WHAT YOU HAVE TO DO
Copy exactly the lines from the first line of the records below through the line containing "def wCaB : Dev", including both, and nothing else.
=== ENTRIES SHOWN ===
/-! ### ChainAccess -/

def wCa : Dev := wit [(F.PAGE_STATE_POWER .chain, 2), (F.CHAIN_CTRL_POLE, 1), (F.CHAIN_STATUS_ADDR, 1), (F.CHAIN_UNITS_N, 2), (F.CHAIN_UNITS_A_LAST, 2)]
def wCaB : Dev := wCa.sfQ .pcie F.CHAIN_RA_CTRL_OP 1
theorem wit_ChainAccess1 : (wCa.takes .pcie .chain ∧ wCa.pole = true ∧ bits (3#32 : Word) 0 1 = 1 ∧ bits (3#32 : Word) 1 1 = 1 ∧ wCa.gfQ .pcie F.CHAIN_RA_STATUS_BUSY = 0 ∧ wCaB.hopOf (wCaB.gfQ .pcie F.CHAIN_RA_UNIT_UNIT) = none)
    ∧ ((wCa.sfQ .pcie F.CHAIN_RA_STATUS_BUSY 1).gfQ .pcie F.CHAIN_RA_STATUS_BUSY = 1 ∧ (wCa.sfQ .pcie F.CHAIN_RA_STATUS_BUSY 1).takes .pcie .chain)
    ∧ (wCa.gfQ .pcie F.CHAIN_RA_STATUS_BUSY = 0 ∧ bits (1#32 : Word) 0 1 = 1 ∧ bits (1#32 : Word) 1 1 = 0)
    ∧ (((wCa.sfQ .pcie F.CHAIN_RA_UNIT_UNIT 2).sfQ .pcie F.CHAIN_RA_CTRL_OP 1).hopOf (((wCa.sfQ .pcie F.CHAIN_RA_UNIT_UNIT 2).sfQ .pcie F.CHAIN_RA_CTRL_OP 1).gfQ .pcie F.CHAIN_RA_UNIT_UNIT) = some 1 ∧ (wCa.sfQ .pcie F.CHAIN_RA_UNIT_UNIT 2).gfQ .pcie F.CHAIN_RA_STATUS_BUSY = 0 ∧ (wCa.sfQ .pcie F.CHAIN_RA_UNIT_UNIT 2).takes .pcie .chain)
    ∧ ((wCa.sf F.CHAIN_CTRL_POLE 0).pole = false ∧ 2 ≠ wCa.unit ∧ 1 = wCa.unit)
    ∧ (raFormed 1 1 1 (raEntries [0x16040#32, 0#32]) = true ∧ raFormed 2 1 1 (raEntries [0x16040#32, 0#32]) = false ∧ (bits (0x01010001#32 : Word) 24 8 = 1 ∧ bits (0x01010001#32 : Word) 16 8 = 1)) := by
  refine ⟨?_, ?_, ?_, ?_, ?_, ?_⟩ <;> decide +kernel
theorem wit_ChainAccess2 : (({ wCa with chain := { remote := [{ req := .pcie, reply := none, unit := 2, seq := 7, op := 1, limit := 100 }] } } : Dev).chain.remote.find? (fun x => x.unit == 2 && x.seq == (([0#32, 7#32] : List Word).getD 1 0#32).toNat) ≠ none ∧ ({ wCa with chain := { remote := [{ req := .pcie, reply := none, unit := 2, seq := 7, op := 1, limit := 100 }] } } : Dev).chain.remote.find? (fun x => x.req == .pcie) ≠ none)
    ∧ (((wCa.sf F.CHAIN_CONFIG_AT_LO_NS 100000000).alignSync.calSource).pole = true ∧ (wCa.alignSync.calSource).now + 10000 + 2000 * (wCa.alignSync.calSource).maxHop ≤ ((wCa.sf F.CHAIN_CONFIG_AT_LO_NS 100000000).alignSync.calSource).g64 F.CHAIN_CONFIG_AT_LO_NS F.CHAIN_CONFIG_AT_HI_NS) := by
  refine ⟨?_, ?_⟩ <;> decide +kernel

/-! ### NwInputs -/

def wNi : Dev := { wit [(F.NW_STATUS_STATE, 1)] with nw := { discAt := [(7, 1)], oscRun := true } }
theorem wit_NwInputs : (fget code0 wNi.nw.discAt 7 = 0 + 1 ∧ bit wNi.nw.discDone 7 = false ∧ wNi.nw.tested = none ∧ wNi.nw.oscRun = true ∧ wNi.nwState ≠ 5) := by
  decide +kernel

/-! ### NwEdges -/

def wNe : Dev := wit [(F.TIME_STATUS_PLL_LOCKED, 1), (F.NW_STATUS_STATE, 1), (F.NW_STATUS_SEALED, 1), (F.SCAN_STATUS_STATE, 3), (F.NW_CFG_OUT_EN, 3), (F.NW_PERMIT_STATUS_FEEDBACK, 0)]
def wNeB : Dev := { wNe with nw := { wNe.nw with stuck := false } }.clearLatches.nwSync
def wNeU : Dev := { wit [(F.NW_STATUS_STATE, 1)] with nw := { unlock := [(1, 2)] } }
theorem wit_NwEdges : (wNe.nw.stuck = false ∧ wNeB.edgeOk = true ∧ wNeB.fbOff = true)
    ∧ (({ wNe.sf F.NW_PERMIT_STATUS_FEEDBACK 8 with nw := {} }.clearLatches.nwSync).edgeOk = true ∧ ({ wNe.sf F.NW_PERMIT_STATUS_FEEDBACK 8 with nw := {} }.clearLatches.nwSync).fbOff = false ∧ ({ wNe.sf F.NW_STATUS_SEALED 0 with nw := {} }.clearLatches.nwSync).edgeOk = false)
    ∧ (wNeU.takes .pcie .nw ∧ wNeU.unlockStep .pcie = 2 ∧ wNeU.nwNow ≤ fget code0 wNeU.nw.unlockAt Requester.pcie.code + 100000 ∧ wNeU.releasing = false)
    ∧ (((wNeU.setUnlock .pcie 0).record 0x0034 .info Page.nw.base 0x54 2 Requester.pcie.code).on F.NW_CFG_SW_RESET_EN = false ∧ (((wNeU.sf F.NW_CFG_SW_RESET_EN 1).setUnlock .pcie 0).record 0x0034 .info Page.nw.base 0x54 2 Requester.pcie.code).on F.NW_CFG_SW_RESET_EN = true ∧ (wNeU.sf F.NW_CFG_SW_RESET_EN 1).takes .pcie .nw)
    ∧ (({ wNe with nw := { edgeAt := some 0 } } : Dev).nw.edgeAt = some 0 ∧ (({ wNe with nw := { edgeAt := some 0 } } : Dev).sf F.NW_PERMIT_STATUS_FEEDBACK (setBit (wNe.gf F.NW_PERMIT_STATUS_FEEDBACK) 3 false)).fbOff = true ∧ (({ wNe with nw := { edgeAt := some 0 } } : Dev).sf F.NW_PERMIT_STATUS_FEEDBACK (setBit (wNe.gf F.NW_PERMIT_STATUS_FEEDBACK) 3 false)).edgeOk = true)
    ∧ ((wNe.sf F.NW_STATUS_STATE 2).nwState = 2 ∧ (List.range 4).find? (fun k => bit ((wNe.sf F.NW_STATUS_STATE 2).advanceNw 5).permitMask k && !(bit (((wNe.sf F.NW_STATUS_STATE 2).advanceNw 5).gf F.NW_PERMIT_STATUS_FEEDBACK) k)) = some 0) := by
  refine ⟨?_, ?_, ?_, ?_, ?_, ?_⟩ <;> decide +kernel

/-! ### NwTests -/

def wNt : Dev := wit [(F.NW_STATUS_STATE, 3), (F.NW_CFG_OUT_EN, 3), (F.NW_PERMIT_STATUS_DRIVE, 0)]
theorem wit_NwTests : (wNt.nwState = 3 ∧ wNt.nw.test = none ∧ wNt.nextTest = some 0 ∧ bit (wNt.gf F.NW_PERMIT_STATUS_DRIVE) 3 = false)
    ∧ (({ wNt with nw := { test := some (3, 100) } } : Dev).nw.test = some (3, 100))
    ∧ (wNt.nwState ≠ 2 ∧ bit wNt.permitMask 3 = true ∧ wNt.on F.NW_STATUS_TEST_ACTIVE = false ∧ (wNt.sf F.NW_STATUS_STATE 4).nwState ≠ 2)
    ∧ (wNt.takes .firmware .nw ∧ (0x5555#32).toNat ≠ (wNt.nwOtherWrite .firmware).nw.wdLast ∧ wNt.takes .pcie .nw ∧ (0x5556#32).toNat ≠ 0x5555 ∧ (0x5556#32).toNat ≠ 0xAAAA) := by
  refine ⟨?_, ?_, ?_, ?_⟩ <;> decide +kernel

/-! ### NwWrites -/

def wNw : Dev := { wit [(F.NW_STATUS_STATE, 1)] with nw := { unlock := [(1, 2), (4, 1)], sealedOnce := true } }
theorem wit_NwWrites_seal_other : ∃ w : Word, w.toNat ≠ (wNw.setUnlock .pcie 0).cfgCrc := by
  by_contra h
  push Not at h
  have h2 := (h 0#32).trans (h 1#32).symm
  simp at h2
theorem wit_NwWrites_seal : (BitVec.ofNat 32 (wNw.setUnlock .pcie 0).cfgCrc).toNat = (wNw.setUnlock .pcie 0).cfgCrc :=
  toNat_cfgCrc _
theorem wit_NwWrites : (wNw.takes .net0 .nw ∧ wNw.unlockStep .net0 = 0 ∧ wNw.takes .chain .nw ∧ wNw.unlockStep .chain = 1 ∧ wNw.unlockStep .net1 ≠ 2)
    ∧ (wNw.takes .pcie .nw ∧ wNw.unlockStep .pcie = 2 ∧ wNw.nwNow ≤ fget code0 wNw.nw.unlockAt Requester.pcie.code + 100000 ∧ (wNw.setUnlock .pcie 0).releasing = false ∧ (0x1BC#12).toNat ∈ cfgOffsets)
    ∧ (((wNw.sf F.NW_STATUS_STATE 3).setUnlock .pcie 0).releasing = true ∧ ((wNw.sf F.NW_STATUS_STATE 3).setUnlock .pcie 0).onlyReduces 0x74 0xFFFFFFFF#32 = false ∧ (wNw.sf F.NW_STATUS_STATE 3).takes .pcie .nw)
    ∧ ((wNw.setUnlock .pcie 0).nw.sealedOnce = true)
    ∧ ((({ wNw with nw := { wNw.nw with sealedOnce := false } } : Dev).setUnlock .pcie 0).nw.sealedOnce = false ∧ ({ wNw with nw := { wNw.nw with sealedOnce := false } } : Dev).takes .pcie .nw) := by
  refine ⟨?_, ?_, ?_, ?_, ?_⟩ <;> decide +kernel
===
ANSWER TO THE PROBLEM
/-! ### ChainAccess -/

def wCa : Dev := wit [(F.PAGE_STATE_POWER .chain, 2), (F.CHAIN_CTRL_POLE, 1), (F.CHAIN_STATUS_ADDR, 1), (F.CHAIN_UNITS_N, 2), (F.CHAIN_UNITS_A_LAST, 2)]
def wCaB : Dev := wCa.sfQ .pcie F.CHAIN_RA_CTRL_OP 1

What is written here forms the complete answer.